Using publicly available metagenomic data from AD patients, Kashaf et al. examined global patterns in staphylococci sequence types (ST). Interestingly, overall disease-associated Staphylococcus aureus strains were not associated with any single ST on a global scale. In the USA, ST5 and ST8 predominated, whereas ST1 was notably absent despite its predominance in Europe and Singapore. Upon further analysis, global patterns emerged regarding antibiotic resistance among AD patients’ staphylococcal isolates. For instance, patients from the U.K., Singapore, and Denmark carried fusidic acid resistance determinants, whereas these were absent in USA isolates. The authors postulated that this is likely due to the commonplace use of fusidic acid for the treatment of skin infections in Europe and East Asia where ST1 predominates, but not in the USA where ST5 and ST8 prevail.10 Surprisingly, the authors found that S. epidermidis but not S. aureus were largely methicillin-resistant, potentially a result of overuse of treatment agents combating methicillin-resistance in the USA.

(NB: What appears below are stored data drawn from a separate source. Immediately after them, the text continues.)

-- ==== Sys2Proof/Machine/Operands.lean ====
section
/-! DEFINITION. Operands: the context of an issue, reading a source in a lane (R293, R294), the rings of the queue port (R92 to R95),
writing a destination (R54, R307, R319), full and empty registers (R53 to R56), and budgets (R50). -/

namespace Sys2Proof

/-- The number named by an operand field. -/
def Opd.predN : Opd → Nat
  | .pred n => n
  | _ => 0

/-- The tile named by a field. -/
def Opd.tileN : Opd → Nat
  | .tile n => n
  | _ => 0

/-- The w register named by a field. -/
def Opd.wN : Opd → Nat
  | .w n => n
  | _ => 0

/-- The v register named by a field. -/
def Opd.vN : Opd → Nat
  | .v n => n
  | _ => 0

/-- Registers an operand of this kind takes. -/
def OpK.words : OpK → Nat
  | .reg _ n _ => n
  | _ => 1

end Sys2Proof

namespace Sys2Proof.Machine

/-- The issue of one instruction by one path (R37): the warp as it stood, the path, the lanes that pass the guard, ACTIVE, the address
of the first word (or of the prefix), the address after the last, and the lane that stands for the path in the uniform pipe. -/
structure Ctx where
  core : Nat
  wix  : Nat
  w    : Warp
  f    : Fmt
  lanes  : Mask
  passed : Mask
  active : Mask
  pc   : DWord
  next : DWord
  ib   : List Byte
  low  : Nat
  unif : Bool
  deriving DecidableEq, Repr

/-! ### Registers -/

def Warp.vGet (w : Warp) (r l : Nat) : Nat := (w.v.get (32 * r + l)).toNat
def Warp.wGet (w : Warp) (r : Nat) : Nat := (w.w.get r).toNat
def Warp.vEmpty (w : Warp) (r : Nat) : Mask := w.vE.get r

/-- n consecutive v registers of a lane as one value (R291). -/
def Warp.vVal (w : Warp) (r l : Nat) : Nat → Nat
  | 0 => 0
  | n + 1 => w.vGet r l + 2 ^ 32 * w.vVal (r + 1) l n

/-- n consecutive w registers as one value. -/
def Warp.wVal (w : Warp) (r : Nat) : Nat → Nat
  | 0 => 0
  | n + 1 => w.wGet r + 2 ^ 32 * w.wVal (r + 1) n

/-- Write one lane of a v register, full. -/
def Warp.vSet (w : Warp) (r l v : Nat) : Warp :=
  { w with
    v := w.v.set (32 * r + l) (BitVec.ofNat 32 v)
    vE := w.vE.set r (w.vE.get r &&& ~~~ (BitVec.ofNat 32 (2 ^ l))) }

/-- Write a w register, full. -/
def Warp.wSet (w : Warp) (r v : Nat) : Warp :=
  { w with w := w.w.set r (BitVec.ofNat 32 v), wE := w.wE &&& ~~~ (BitVec.ofNat 128 (2 ^ r)) }

def Warp.vSetN (w : Warp) (r l : Nat) : Nat → Nat → Warp
  | 0, _ => w
  | n + 1, v => Warp.vSetN (w.vSet r l v) (r + 1) l n (v / 2 ^ 32)

def Warp.wSetN (w : Warp) (r : Nat) : Nat → Nat → Warp
  | 0, _ => w
  | n + 1, v => Warp.wSetN (w.wSet r v) (r + 1) n (v / 2 ^ 32)

/-- Mark a v register empty in the lanes of a mask, or a w register empty (R54). -/
def Warp.vClear (w : Warp) (r : Nat) (m : Mask) : Warp := { w with vE := w.vE.set r (w.vE.get r ||| m) }
def Warp.wClear (w : Warp) (r : Nat) : Warp := { w with wE := w.wE ||| BitVec.ofNat 128 (2 ^ r) }

/-- Predicate p of a lane (R290). -/
def Warp.pGet (w : Warp) (p l : Nat) : Bool := (w.preds.getD p 0).getLsbD l
def Warp.pMask (w : Warp) (p : Nat) : Mask := w.preds.getD p 0

/-- Set predicate p to b's values in the lanes of m, others unchanged. -/
def Warp.pPut (w : Warp) (p : Nat) (m b : Mask) : Warp :=
  { w with preds := modNth w.preds p (fun x => (x &&& ~~~ m) ||| (b &&& m)) }

/-- No v or w register of the warp is empty (R53). -/
def Warp.allFull (w : Warp) : Bool := w.vE.isEmpty && w.wE == 0

/-- A counter of R137: the operations of the class that have not retired. -/
def Warp.counter (w : Warp) (k : CCls) : Nat := (w.ops.filter (fun o => o.cls == some k)).length

/-- CNT of R297. -/
def Warp.cnt (w : Warp) : Nat :=
  w.counter .c % 64 + 2 ^ 6 * (w.counter .m % 64) + 2 ^ 12 * (w.counter .f % 64) + 2 ^ 18 * (w.counter .a % 64)

/-- Operations of one class retire in issue order (R137): drop the performed ones that no earlier one of the class precedes. -/
def retireGo (k : CCls) : Bool → List Op → List Op
  | _, [] => []
  | blocked, o :: t =>
    if o.cls == some k then
      if o.done && !blocked then retireGo k blocked t else o :: retireGo k true t
    else o :: retireGo k blocked t

def Warp.retire (w : Warp) : Warp :=
  let o1 := retireGo .a false (retireGo .f false (retireGo .m false (retireGo .c false w.ops)))
  { w with ops := o1.filter (fun o => !(o.done && o.cls.isNone)) }

def Warp.nextOp (w : Warp) : Nat := w.ops.foldl (fun (m : Nat) (o : Op) => max m (o.id + 1)) 0

def Warp.addOp (w : Warp) (o : Op) : Warp := { w with ops := w.ops ++ [{ o with id := w.nextOp }] }

/-- Mark an operation performed, and retire. -/
def Warp.opDone (w : Warp) (id : Nat) : Warp :=
  ({ w with ops := w.ops.map (fun (o : Op) => if o.id == id then { o with done := true } else o) }).retire

/-- Write the fills of an operation (R54, R57). -/
def Warp.fill (w : Warp) (fs : List Fill) : Warp :=
  fs.foldl (fun (w : Warp) f =>
    if f.isV then f.vals.foldl (fun (w : Warp) p => w.vSet f.reg p.1 p.2.toNat) w
    else match f.vals with | p :: _ => w.wSet f.reg p.2.toNat | [] => w) w

/-! ### Rings (R72, R92 to R95, R398, R399) -/

/-- Definition of ring k from RINGS: defined, entries, byte offset in the group's scratchpad. -/
def Group.ringDef (g : Group) (k : Nat) : Bool × Nat × Nat :=
  let d := fld (g.dw 0x28) (16 * k + 15) (16 * k)
  (d.testBit 15, 2 ^ (fld d 14 12 + 1), 128 * fld d 11 0)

On a household level, Kashaf and colleagues studied the intra-host SNP-level variation of S. aureus and S. epidermidis isolates from members of households with AD patients and observed staphylococcal transmissions between siblings that were stably retained.8 On an individual level, the authors investigated the potential for inter-staphylococcal transmission of mobile genetic elements from the same skin lesion. Remarkably, on one patient, an identical mecA gene, which encodes for resistance to methicillin and other beta-lactams, was found in both S. aureus and S. epidermidis. Given these findings, Kashaf and colleagues next investigated the potential for inter-staphylococcal transmission of virulence factors or plasmids via phages.8 Phages are viruses that infect bacteria with specificity, traditionally grouped phylogenetically based on their host bacterial species. This study challenges the specificity notion as the same phage was identified in multiple staphylococcal species (e.g., S. aureus, S. epidermidis, S. hominis, and S. argenteus). Phage analysis also uncovered the presence of the Sa3int phage, which harbors virulence genes (e.g., Staphylokinase [sak] and Staphylococcal complement inhibitor [scn]), suggesting a role for the microbiome as a melting pot of gene transfer of elements important to AD pathogenesis.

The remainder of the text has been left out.